**Action item**
Pull every line of the entries that has the word "tallies".

Stored items:
theorem witness_Frames_valid :
    frameOf (.statusFrame .up (statusRest 3 0 300000)) = some (.up, 0x01 :: statusRest 3 0 300000)
      ∧ readFrame (0x01 :: statusRest 3 0 300000) = some ⟨3, 0, .status (reportAt 300000)⟩ ∧ run.station ≠ 3
      ∧ run.quiet ∧ run.port.mode = .run ∧ run.lineOpen = false ∧ run.fill.claim = none ∧ run.travel.state ≠ .moving
      ∧ run.travel.state ≠ .held ∧ run.entry 3 = none ∧ (peered.entry 3).isSome := by decide +kernel
theorem witness_Frames_ordered : peered.peersOrdered := by
  unfold State.peersOrdered; decide +kernel
/-- A STATUS of station 3 with the plan tag, the claim and the tallies given. -/
def tallied (tag : Nat) (c : Option ReportClaim) (tallies : List Tally) : Report := { reportAt 300000 with
  tagA := tag, claim := c, tallies := tallies, onBelt := c.map (fun _ => 44) }
def statusOf (r : Report) : Instr := .statusFrame .up ((frameBytes 0x01 3 0 r.payload).drop 1)

/-- A frame with an own claim PENDING, with the loader MOVING, and with it HELD short of its target, which it then releases for. -/
theorem witness_Frames_pending_and_moving :
    claiming.noPass ∧ claiming.fill.claim = some (claim .pending) ∧ moving.noPass ∧ moving.quiet
      ∧ heldAtEdge.noPass ∧ heldAtEdge.heldShort ∧ heldAtEdge.quiet
      ∧ (after (statusOf (reportAt 300000)) moving).travel.state = .moving
      ∧ (after (statusOf (reportAt 300000)) moving).travel.edgeDown = some (590000, .peer 5)
      ∧ (after (statusOf (reportAt 300000)) heldAtEdge).travel.state = .releasing
      ∧ (after (statusOf (reportAt 300000)) heldAtEdge).travel.edgeDown = some (590000, .peer 5) := by
  refine ⟨⟨.inr rfl, fun c h => by cases h; rfl⟩, rfl, ⟨.inl rfl, nofun⟩, by decide +kernel, ⟨.inl rfl, nofun⟩, ?_,
    by decide +kernel⟩
  intro _ p x hp hx
  cases hp; cases hx; decide +kernel
theorem witness_Frames_break :
    readFrame (frameBytes 0x04 3 0 [sideCode .up]) = some ⟨3, 0, .brk (some .up)⟩
      ∧ peered.entry 2 = some (peer 2 .up 2 none) := by decide +kernel
theorem witness_Frames_conflict :
    ({ peered with peers := [{ peer 3 .up 1 none with freshness := .conflict }] } : State).entry 3
      = some { peer 3 .up 1 none with freshness := .conflict } := by decide +kernel
theorem witness_Frames_not_taken :
    readFrame [0x01, 9, 0, 0, 0] = none ∧ frameOf (.statusFrame .up [9, 0, 0, 0]) = some (.up, [0x01, 9, 0, 0, 0])
      ∧ bypassed.quiet ∧ bypassed.port.mode ≠ .run
      ∧ readFrame (frameBytes 0x04 4 0 [sideCode .up]) = some ⟨4, 0, .brk (some .up)⟩ ∧ run.station = 4 := by decide +kernel

/-- A CLAIM of station 3, a DUST frame of it. -/
def claimOf (hold : Nat) : Instr :=
  .claimFrame .up ((frameBytes 0x02 3 0 (Slot.a.code :: (uField 1 hold ++ uField 1 2 ++ kgField 600000 ++ uField 2 77))).drop 1)
def dustOf (k : DustClass) : Instr :=
  .dustFrame .up ((frameBytes 0x03 3 0 (presence [true] ++ [k.code] ++ holdField (some (.a, 1)))).drop 1)
/-- A state with station 3 FRESH upstream. -/
def withPeer (s : State) : State := { s with peers := [peer 3 .up 1 (some (reportAt 300000))] }

theorem witness_HoldTable :
    let r := tallied 77 (some ⟨.a, 2, 1, .active, 350000⟩) [⟨.a, 1, 5⟩, ⟨.a, 2, 7⟩, ⟨.a, 2, 9⟩]
    let s := withPeer moored
    let t := after (statusOf r) s
    frameOf (statusOf r) = some (.up, frameBytes 0x01 3 0 r.payload) ∧ readFrame (frameBytes 0x01 3 0 r.payload) = some ⟨3, 0, .status r⟩
      ∧ s.quiet ∧ s.lineOpen = false ∧ s.fill.claim = none ∧ s.entry 3 = some (peer 3 .up 1 (some (reportAt 300000)))
      ∧ s.view .a = some [emptyRow, emptyRow, emptyRow, emptyRow]
      ∧ t.view .a = some [⟨0, [⟨3, 5, none⟩], []⟩, ⟨0, [⟨3, 7, some 44⟩], [⟨3, 1, 350000, .active⟩]⟩, ⟨0, [⟨3, 0, none⟩], []⟩,
          ⟨0, [⟨3, 0, none⟩], []⟩]
      ∧ ((after (claimOf 4) t).row .a 4).claims = [⟨3, 2, 600000, .pending⟩] ∧ ((after (claimOf 4) t).row .a 2).claims = []
      ∧ ((after (statusOf (tallied 0 none [])) t).row .a 1).peers = [⟨3, 5, none⟩] := by decide +kernel
/-- In the window of the own claim: the peer's claim enters beside it, by STATUS and by CLAIM. -/
theorem witness_HoldTable_window :
    let s := withPeer { claiming with
      fill := { claiming.fill with viewA := some [⟨0, [], [⟨4, 1, 300000, .pending⟩]⟩, emptyRow, emptyRow, emptyRow] } }
    let t := after (statusOf (tallied 77 (some ⟨.a, 1, 1, .active, 300000⟩) [])) s
    s.quiet ∧ s.fill.claim = some (claim .pending) ∧ s.pour.state = .claiming
      ∧ (t.row .a 1).claims = [⟨3, 1, 300000, .active⟩, ⟨4, 1, 300000, .pending⟩] ∧ t.fill.claim = s.fill.claim
      ∧ ((after (claimOf 1) s).row .a 1).claims = [⟨3, 2, 600000, .pending⟩, ⟨4, 1, 300000, .pending⟩]
      ∧ ((after (claimOf 4) t).row .a 1).claims = [⟨4, 1, 300000, .pending⟩]
      ∧ (after (claimOf 0) t).fill = t.fill ∧ (after (claimOf 10) t).fill = t.fill := by decide +kernel
theorem witness_HoldTable_lists : (withPeer moored).peersOrdered ∧ (withPeer moored).listsOrdered :=
  ⟨by unfold State.peersOrdered; decide +kernel, listsOrdered_of (by decide +kernel)⟩
theorem witness_HoldTable_mismatch :
    (withPeer moored).takesFrom (statusOf (tallied 78 none [])) .up ⟨3, 0, .status (tallied 78 none [])⟩
        (peer 3 .up 1 (some (reportAt 300000)))
      ∧ (withPeer moored).berth Slot.a.other = ⟨false, none⟩ ∧ (tallied 78 none []).tag .a ≠ vessel.planTag
      ∧ (after (statusOf (tallied 78 none [])) (withPeer moored)).port = moored.port.raise 5000 (.planMismatch .a (some (3, 78))) :=
  ⟨⟨_, rfl, by decide +kernel⟩, by decide +kernel⟩

/-- Pouring into a hold for one spout, the own claim in its row. -/
def narrowPour (state : PourState) : State := withPeer { pourIn state with
  berths := ⟨⟨false, some { vessel with
    holds := [⟨some ⟨6000, 26000, 1500, -450, 1, [300000, 600000]⟩, true, .opened, false, false, false⟩] }⟩, Berth.free⟩
  fill := { pouring.fill with viewA := some [⟨0, [], [⟨4, 1, 300000, .active⟩]⟩, emptyRow, emptyRow, emptyRow] } }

**Exercise result**
/-- A STATUS of station 3 with the plan tag, the claim and the tallies given. -/
def tallied (tag : Nat) (c : Option ReportClaim) (tallies : List Tally) : Report := { reportAt 300000 with
  tagA := tag, claim := c, tallies := tallies, onBelt := c.map (fun _ => 44) }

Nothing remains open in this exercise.